⭐️⭐️⭐️ Ma critique du film québécois TIGHT LETTUCE (Tissé serré) présenté en première mondiale au Festival Fantasia.
Joel entretient une excellente relation avec son père québécois Bodo, mais ce dernier est accro à la drogue, l’héroïne et le fentanyl depuis plusieurs années. Bodo est incapable de travailler, sa maison est un bordel, sa relation avec ses amis est tumultueuse, mais il adore son fils. Joel essaie tant bien que mal de faire se vie avec sa copine, sa mère et sa grand-mère, mais doit toujours s’inquiéter de son père. Il décide de documenter la vie de son père par vidéo.

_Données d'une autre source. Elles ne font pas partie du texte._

-- ==== Sys2Proof/Decode.lean ====
section
/-! DEFINITION. Decoding a command message, encoding a command, and the byte packing both use
(spec 20_memory R58; 30_encoding R70 to R79). Total on every message; a message that does not decode is rejected by name. -/

namespace Sys2Proof

/-! ### Byte packing (R58) -/

/-- Four bytes in one word, the first at bits 7..0 (R58). -/
def packWord (b0 b1 b2 b3 : Byte) : Word := b3 ++ b2 ++ b1 ++ b0

/-- A byte sequence packed little-endian into ceil(n/4) words, missing bytes of the last word 0x00 (R58, R80). -/
def packBytes : List Byte → Message
  | [] => []
  | [b0] => [packWord b0 0 0 0]
  | [b0, b1] => [packWord b0 b1 0 0]
  | [b0, b1, b2] => [packWord b0 b1 b2 0]
  | b0 :: b1 :: b2 :: b3 :: rest => packWord b0 b1 b2 b3 :: packBytes rest

/-- The four bytes of one word, byte 0 from bits 7..0 (R58). -/
def wordBytes (w : Word) : List Byte :=
  [w.extractLsb' 0 8, w.extractLsb' 8 8, w.extractLsb' 16 8, w.extractLsb' 24 8]

/-- All bytes of a list of words, in order (R58). -/
def unpackWords : Message → List Byte
  | [] => []
  | w :: rest => wordBytes w ++ unpackWords rest

/-- ceil(n/4) in unbounded integers (R72, R77). -/
def payloadWords (n : Nat) : Nat := (n + 3) / 4

/-! ### The command word (R71, R72) -/

/-- The opcodes that are assigned (R72). -/
inductive Opcode
  | cfg
  | setMode
  | setOrder
  | openPins
  | closePins
  | xfer
  | read
  | write
  deriving DecidableEq, Repr

/-- OP, bits 3..0 of the command word (R71, R72). -/
def Opcode.code : Opcode → Word
  | .cfg => 0x1
  | .setMode => 0x2
  | .setOrder => 0x3
  | .openPins => 0x4
  | .closePins => 0x5
  | .xfer => 0x6
  | .read => 0x7
  | .write => 0x8

/-- The opcode a command word names; none for the reserved values 0x0 and 0x9..0xF (R72, R78). -/
def Opcode.ofWord (w0 : Word) : Option Opcode :=
  match (w0.extractLsb' 0 4).toNat with
  | 1 => some .cfg
  | 2 => some .setMode
  | 3 => some .setOrder
  | 4 => some .openPins
  | 5 => some .closePins
  | 6 => some .xfer
  | 7 => some .read
  | 8 => some .write
  | _ => none

/-- ALLOWED(op): the command-word bits that may be 1 (R72). -/
def Opcode.allowed : Opcode → Word
  | .cfg => 0x00003F0F
  | .setMode => 0x0000000F
  | .setOrder => 0x0000200F
  | .openPins => 0x0000000F
  | .closePins => 0x0000000F
  | .xfer => 0x0000003F
  | .read => 0x0000000F
  | .write => 0x0000000F

/-- The message length of an opcode, given the word after the command word where there is one (R72, R77). -/
def Opcode.messageLength (op : Opcode) (w1 : Word) : Nat :=
  match op with
  | .cfg => 6
  | .setMode => 2
  | .setOrder => 1
  | .openPins => 1
  | .closePins => 1
  | .xfer => 2 + payloadWords w1.toNat
  | .read => 2
  | .write => 2 + payloadWords w1.toNat

/-! ### Decoding (R77) -/

/-- Why a message does not decode; every one of them is answered Refused(ENCODING) (R77, R78). -/
inductive DecodeError
  /-- No command word. -/
  | emptyMessage
  /-- Opcode 0x0 or 0x9..0xF. -/
  | reservedOpcode
  /-- A 1 in a command-word bit outside ALLOWED(op). -/
  | reservedBit
  /-- The message is shorter or longer than its opcode and N say. -/
  | wrongLength
  deriving DecidableEq, Repr

/-- A pin operand: the word where its present bit is 1, absent where it is 0 (R73, R74). -/
def pinOperand (present : Bool) (w : Word) : Option PinId := if present then some w else none

/-- The payload bytes data[0..N-1]; the padding bytes of the last word are ignored (R75). -/
def payloadOperand (n : Word) (payload : Message) : List Byte := (unpackWords payload).take n.toNat

/-- The operands of an opcode whose command word has no bit outside ALLOWED(op): the length check of R77, then the
fields of R71 to R75. -/
def decodeOperands (op : Opcode) (w0 : Word) (ops : Message) : Except DecodeError Instr :=
  match op with
  | .cfg =>
    match ops with
    | [clk, miso, mosi, cs, mode] =>
      .ok (.cfg (pinOperand (w0.getLsbD 8) clk) (pinOperand (w0.getLsbD 9) miso) (pinOperand (w0.getLsbD 10) mosi)
        (pinOperand (w0.getLsbD 11) cs) (Level.ofBit (w0.getLsbD 12)) (BitOrder.ofBit (w0.getLsbD 13)) mode)
    | _ => .error .wrongLength
  | .setMode =>
    match ops with
    | [mode] => .ok (.setMode mode)
    | _ => .error .wrongLength
  | .setOrder =>
    match ops with
    | [] => .ok (.setOrder (BitOrder.ofBit (w0.getLsbD 13)))
    | _ => .error .wrongLength
  | .openPins =>
    match ops with
    | [] => .ok .openPins
    | _ => .error .wrongLength
  | .closePins =>
    match ops with
    | [] => .ok .closePins
    | _ => .error .wrongLength
  | .xfer =>
    match ops with
    | n :: payload =>
      if payload.length = payloadWords n.toNat then
        .ok (.xfer (w0.getLsbD 4) (w0.getLsbD 5) (payloadOperand n payload))
      else .error .wrongLength
    | [] => .error .wrongLength
  | .read =>
    match ops with
    | [count] => .ok (.read count)
    | _ => .error .wrongLength
  | .write =>
    match ops with
    | n :: payload =>
      if payload.length = payloadWords n.toNat then .ok (.write (payloadOperand n payload))
      else .error .wrongLength
    | [] => .error .wrongLength

/-- Decode(msg), before any state check and before any effect (R77). -/
def decode : Message → Except DecodeError Instr
  | [] => .error .emptyMessage
  | w0 :: ops =>
    match Opcode.ofWord w0 with
    | none => .error .reservedOpcode
    | some op => if w0 &&& ~~~op.allowed = 0 then decodeOperands op w0 ops else .error .reservedBit

/-! ### Encoding (R71 to R75) -/

/-- The opcode of a command (R72). -/
def Instr.opcode : Instr → Opcode
  | .cfg _ _ _ _ _ _ _ => .cfg
  | .setMode _ => .setMode
  | .setOrder _ => .setOrder
  | .openPins => .openPins
  | .closePins => .closePins
  | .xfer _ _ _ => .xfer
  | .read _ => .read
  | .write _ => .write

/-- Bit `n` of a command word set to `b`. -/
def bitAt (n : Nat) (b : Bool) : Word := if b then 1 <<< n else 0

/-- The command word of a command (R71). -/
def commandWord : Instr → Word
  | .cfg clk miso mosi cs csact ord _ =>
    Opcode.cfg.code ||| bitAt 8 clk.isSome ||| bitAt 9 miso.isSome ||| bitAt 10 mosi.isSome ||| bitAt 11 cs.isSome
      ||| bitAt 12 csact.toBit ||| bitAt 13 ord.toBit
  | .setMode _ => Opcode.setMode.code
  | .setOrder ord => Opcode.setOrder.code ||| bitAt 13 ord.toBit
  | .openPins => Opcode.openPins.code
  | .closePins => Opcode.closePins.code
  | .xfer rd wr _ => Opcode.xfer.code ||| bitAt 4 rd ||| bitAt 5 wr
  | .read _ => Opcode.read.code
  | .write _ => Opcode.write.code

/-- The words after the command word (R73); an absent pin's word is 0, as the host should send it. -/
def operandWords : Instr → Message
  | .cfg clk miso mosi cs _ _ mode => [clk.getD 0, miso.getD 0, mosi.getD 0, cs.getD 0, mode]
  | .setMode mode => [mode]
  | .setOrder _ => []
  | .openPins => []
  | .closePins => []
  | .xfer _ _ data => BitVec.ofNat 32 data.length :: packBytes data
  | .read count => [count]
  | .write data => BitVec.ofNat 32 data.length :: packBytes data

/-- The message of a command (R70, R73). -/
def encode (i : Instr) : Message := commandWord i :: operandWords i

/-! ### The opcode table's numbering of an instruction's bits -/

/-- Word `j` of an instruction whose bits are `w`, bit 0 being bit 0 of word 0; only the low `nbits` bits count. -/
def tableWord (nbits w j : Nat) : Word := BitVec.ofNat 32 ((w % 2 ^ nbits) >>> (32 * j))

/-- How many words that instruction's message has: its opcode's length (R79), or the words `nbits` spans where the
opcode is reserved (log 13). -/
def tableLength (nbits w : Nat) : Nat :=
  match Opcode.ofWord (tableWord nbits w 0) with
  | some op => op.messageLength (tableWord nbits w 1)
  | none => max 1 ((nbits + 31) / 32)

/-- The message of that instruction (log 13). -/
def tableMessage (nbits w : Nat) : Message := (List.range (tableLength nbits w)).map (tableWord nbits w)

/-- The command the decoder reads from that instruction. -/
def decodeTableWord (nbits w : Nat) : Option Instr := (decode (tableMessage nbits w)).toOption

end Sys2Proof
end

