-- ==== Sys2Proof/Safety.lean ====
section
/-! DEFINITION. What the statements call a sound state and an unchanged configuration (spec 10_state R21, R22, R34, R42). -/

namespace Sys2Proof.Machine

/-- The registers that only a configuration command writes agree: CLKPIN, MISOPIN, MOSIPIN, CSPIN, CSACT, MODE, BITORD
(R22 to R29, R35). -/
structure SameConfig (s t : State) : Prop where
  clkPin : t.clkPin = s.clkPin
  misoPin : t.misoPin = s.misoPin
  mosiPin : t.mosiPin = s.mosiPin
  csPin : t.csPin = s.csPin
  csAct : t.csAct = s.csAct
  mode : t.mode = s.mode
  bitOrd : t.bitOrd = s.bitOrd

/-- The transfer datapath agrees: RDF, WRF, N, K, I, TXB, RXB, S, RES (R34). -/
structure SameDatapath (s t : State) : Prop where
  rdf : t.rdf = s.rdf
  wrf : t.wrf = s.wrf
  regN : t.regN = s.regN
  regK : t.regK = s.regK
  regI : t.regI = s.regI
  txb : t.txb = s.txb
  rxb : t.rxb = s.rxb
  regS : t.regS = s.regS
  res : t.res = s.res

/-- What no command touches: the messages still offered, the reset input, the pace, the parameters. -/
structure SameOutside (s t : State) : Prop where
  cmdPort : t.cmdPort = s.cmdPort
  resetPin : t.resetPin = s.resetPin
  pace : t.pace = s.pace
  params : t.params = s.params

/-- The command has ended and the engine is ready for the next one (R33, R209). -/
structure Ended (t : State) : Prop where
  seq : t.seq = .idle
  cmd : t.cmd = none

/-- RDF, WRF and N are those of the command in progress (R150, R162, R163). -/
def TransferOperands (i : Instr) (rd wr : Bool) (n : Word) : Prop :=
  match i with
  | .xfer r w data => rd = r ∧ wr = w ∧ n.toNat = data.length
  | .read count => rd = true ∧ wr = false ∧ n = count
  | .write data => rd = false ∧ wr = true ∧ n.toNat = data.length
  | _ => False

/-- What holds at every position of a transfer: the engine is Open, the data pins it uses are present, RDF, WRF and N are
the command's (R151, R166), and with RDF = 0 nothing but LOW and 0x00 was ever gathered (R153). -/
structure InTransfer (s : State) : Prop where
  isOpen : s.isOpen = true
  operands : ∃ i, s.cmd = some i ∧ TransferOperands i s.rdf s.wrf s.regN
  miso : s.rdf = true → s.misoPin.isSome = true
  mosi : s.wrf = true → s.mosiPin.isSome = true
  zeros : s.rdf = false → ∀ b ∈ s.res, b = 0

/-- What holds inside a byte: K < N, K bytes gathered, TXB is the K-th payload byte, and with RDF = 0 S is LOW and RXB 0
(R34, R152, R153, R157). -/
structure InByte (s : State) : Prop where
  index : s.regK.toNat < s.regN.toNat
  gathered : s.res.length = s.regK.toNat
  driven : s.txb = payloadByte s.cmd s.regK
  silent : s.rdf = false → s.regS = .low ∧ s.rxb = 0

/-- What each sequencer position says of the rest of the state (R33, R42(c)). -/
def SeqSound (s : State) : Prop :=
  match s.seq with
  | .idle => s.cmd = none
  | .opening _ => s.cmd = some .openPins
  | .closing _ => s.cmd = some .closePins
  | .csOn => InTransfer s ∧ s.res = []
  | .bit _ => InTransfer s ∧ InByte s
  | .csOff => InTransfer s ∧ s.res.length = s.regN.toNat
  | .respond => InTransfer s ∧ s.res.length = s.regN.toNat

/-- A sound state: R42(a), R42(b) and R42(c), with what R33, R34 and R153 say of the registers inside a command, and
parameters as R9 has them. -/
structure Sound (s : State) : Prop where
  clock : s.configured = true → 1 ≤ s.clkPin.toInt
  opened : s.isOpen = true → s.configured = true
  busy : s.seq ≠ .idle → s.configured = true
  position : SeqSound s
  parameters : s.params.wf

/-- A status word that R200 lists. -/
def listedStatusWords : List Word :=
  [0x00000000, 0x00000011, 0x00000021, 0x00000002, 0x00000013, 0x00000023, 0x00000014, 0x00000024, 0x00000034, 0x00000044,
    0x00000054, 0x00000015, 0x00000025]

/-- A response whose first word is a listed status word; words after it only where that status is OK (R80, R200). -/
def ListedResponse (m : Message) : Prop :=
  ∃ st bytes, m = st :: bytes ∧ st ∈ listedStatusWords ∧ (st ≠ 0 → bytes = [])

/-! ### The transfer commands as one shape (R150, R162, R163) -/

/-- RD and WR of a transfer command; READ is 1, 0 and WRITE is 0, 1 (R162, R163). -/
def transferEnables : Instr → Option (Bool × Bool)
  | .xfer rd wr _ => some (rd, wr)
  | .read _ => some (true, false)
  | .write _ => some (false, true)
  | _ => none

/-- The payload a transfer command runs on; READ's is zero-filled (R162). -/
def transferPayload : Instr → List Byte
  | .xfer _ _ data => data
  | .read count => List.replicate count.toNat 0
  | .write data => data
  | _ => []

/-- A configured engine on which a transfer with these enables passes XferCheck (R151, R231). -/
structure TransferReady (s : State) (rd wr : Bool) : Prop where
  configured : s.configured = true
  isOpen : s.isOpen = true
  miso : rd = true → s.misoPin.isSome = true
  mosi : wr = true → s.mosiPin.isSome = true

/-- What a transfer leaves alone, however it ends (R150, R166). -/
structure TransferKeeps (s t : State) : Prop where
  config : SameConfig s t
  outside : SameOutside s t
  configured : t.configured = s.configured
  isOpen : t.isOpen = s.isOpen

/-! ### The words of a message that a command fixes (R73 to R75) -/

/-- The word of a pin operand: the pin where it is present; any word at all where its present bit is 0 (R73). -/
def PinWord (pin : Option PinId) (w : Word) : Prop := ∀ p, pin = some p → w = p

/-- The payload words of a byte sequence: ceil(n/4) words, byte j in word j/4 at bits 8(j mod 4)+7 .. 8(j mod 4); the
padding bytes of the last word are any at all (R75). -/
def PayloadWords (data : List Byte) (payload : Message) : Prop :=
  payload.length = payloadWords data.length ∧
    ∀ j, j < data.length → some ((payload.getD (j / 4) 0).extractLsb' (8 * (j % 4)) 8) = data[j]?

/-- The operand words of a message agree with the command wherever a rule gives the word a meaning: everywhere but in the
words of absent pins and in the padding bytes (R73, R75). -/
def OperandsAgree : Instr → Message → Prop
  | .cfg clk miso mosi cs _ _ mode, ops =>
    ∃ w1 w2 w3 w4, ops = [w1, w2, w3, w4, mode] ∧ PinWord clk w1 ∧ PinWord miso w2 ∧ PinWord mosi w3 ∧ PinWord cs w4
  | .setMode mode, ops => ops = [mode]
  | .setOrder _, ops => ops = []
  | .openPins, ops => ops = []
  | .closePins, ops => ops = []
  | .xfer _ _ data, ops => ∃ n payload, ops = n :: payload ∧ n.toNat = data.length ∧ PayloadWords data payload
  | .read count, ops => ops = [count]
  | .write data, ops => ∃ n payload, ops = n :: payload ∧ n.toNat = data.length ∧ PayloadWords data payload

/-! ### The opcode table -/

/-- A row of spec/opcode_table.json: match and mask of the command word, and the message length in words, none where it is
2 + ceil(N/4). -/
structure TableRow where
  matchBits : Word
  mask : Word
  length : Option Nat
  deriving DecidableEq, Repr

/-- spec/opcode_table.json, row by row. -/
def tableRows : List TableRow :=
  [ ⟨0x00000001, 0xFFFFC0FF, some 6⟩,
    ⟨0x00000002, 0xFFFFFFFF, some 2⟩,
    ⟨0x00000003, 0xFFFFDFFF, some 1⟩,
    ⟨0x00000004, 0xFFFFFFFF, some 1⟩,
    ⟨0x00000005, 0xFFFFFFFF, some 1⟩,
    ⟨0x00000006, 0xFFFFFFCF, none⟩,
    ⟨0x00000007, 0xFFFFFFFF, some 2⟩,
    ⟨0x00000008, 0xFFFFFFFF, none⟩ ]

/-- A message whose command word matches a row of the table and whose length is that row's (R72, R77, R78). -/
def LegalMessage (m : Message) : Prop :=
  ∃ row ∈ tableRows, ∃ w0 ops, m = w0 :: ops ∧ w0 &&& row.mask = row.matchBits ∧
    m.length = row.length.getD (2 + payloadWords (ops.headD 0).toNat)

end Sys2Proof.Machine
end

Avec TIGHT LETTUCE, le cinéaste canadien Harrison Houde signe son tout premier long-métrage. Dans ce drame basé sur une histoire vraie teinté d’humour noir, on suit Bodo dans sa vie de tous les jours. Il tente de renouer avec son ex-femme et mère de Joe incarnée par Maxim Roy, mais sans succès . Il fait des petits boulots pour son patron incarné par Guy Jodoin ou rend visite chez sa mère campée par France Castel. Joel de son côté a un excellent travail en construction et vit le grand amour avec sa copine Taylor jouée par Charlie Burke quoique cette dernière devient de plus en plus exaspérée par Bodo. Bodo promet toujours à son fils qu’il va se chercher de l’aide, mais c’est des promesses en l’air. Il ne semble pas vouloir s’aider lui-même. Emmanuel Bilodeau joue ici la performance de sa carrière dans un rôle où le spectateur ne pourra s’empêcher de prendre en pitié. C’est une performance empreinte de vulnérabilité et on garde espoir que Bodo sera capable de s’en sortir.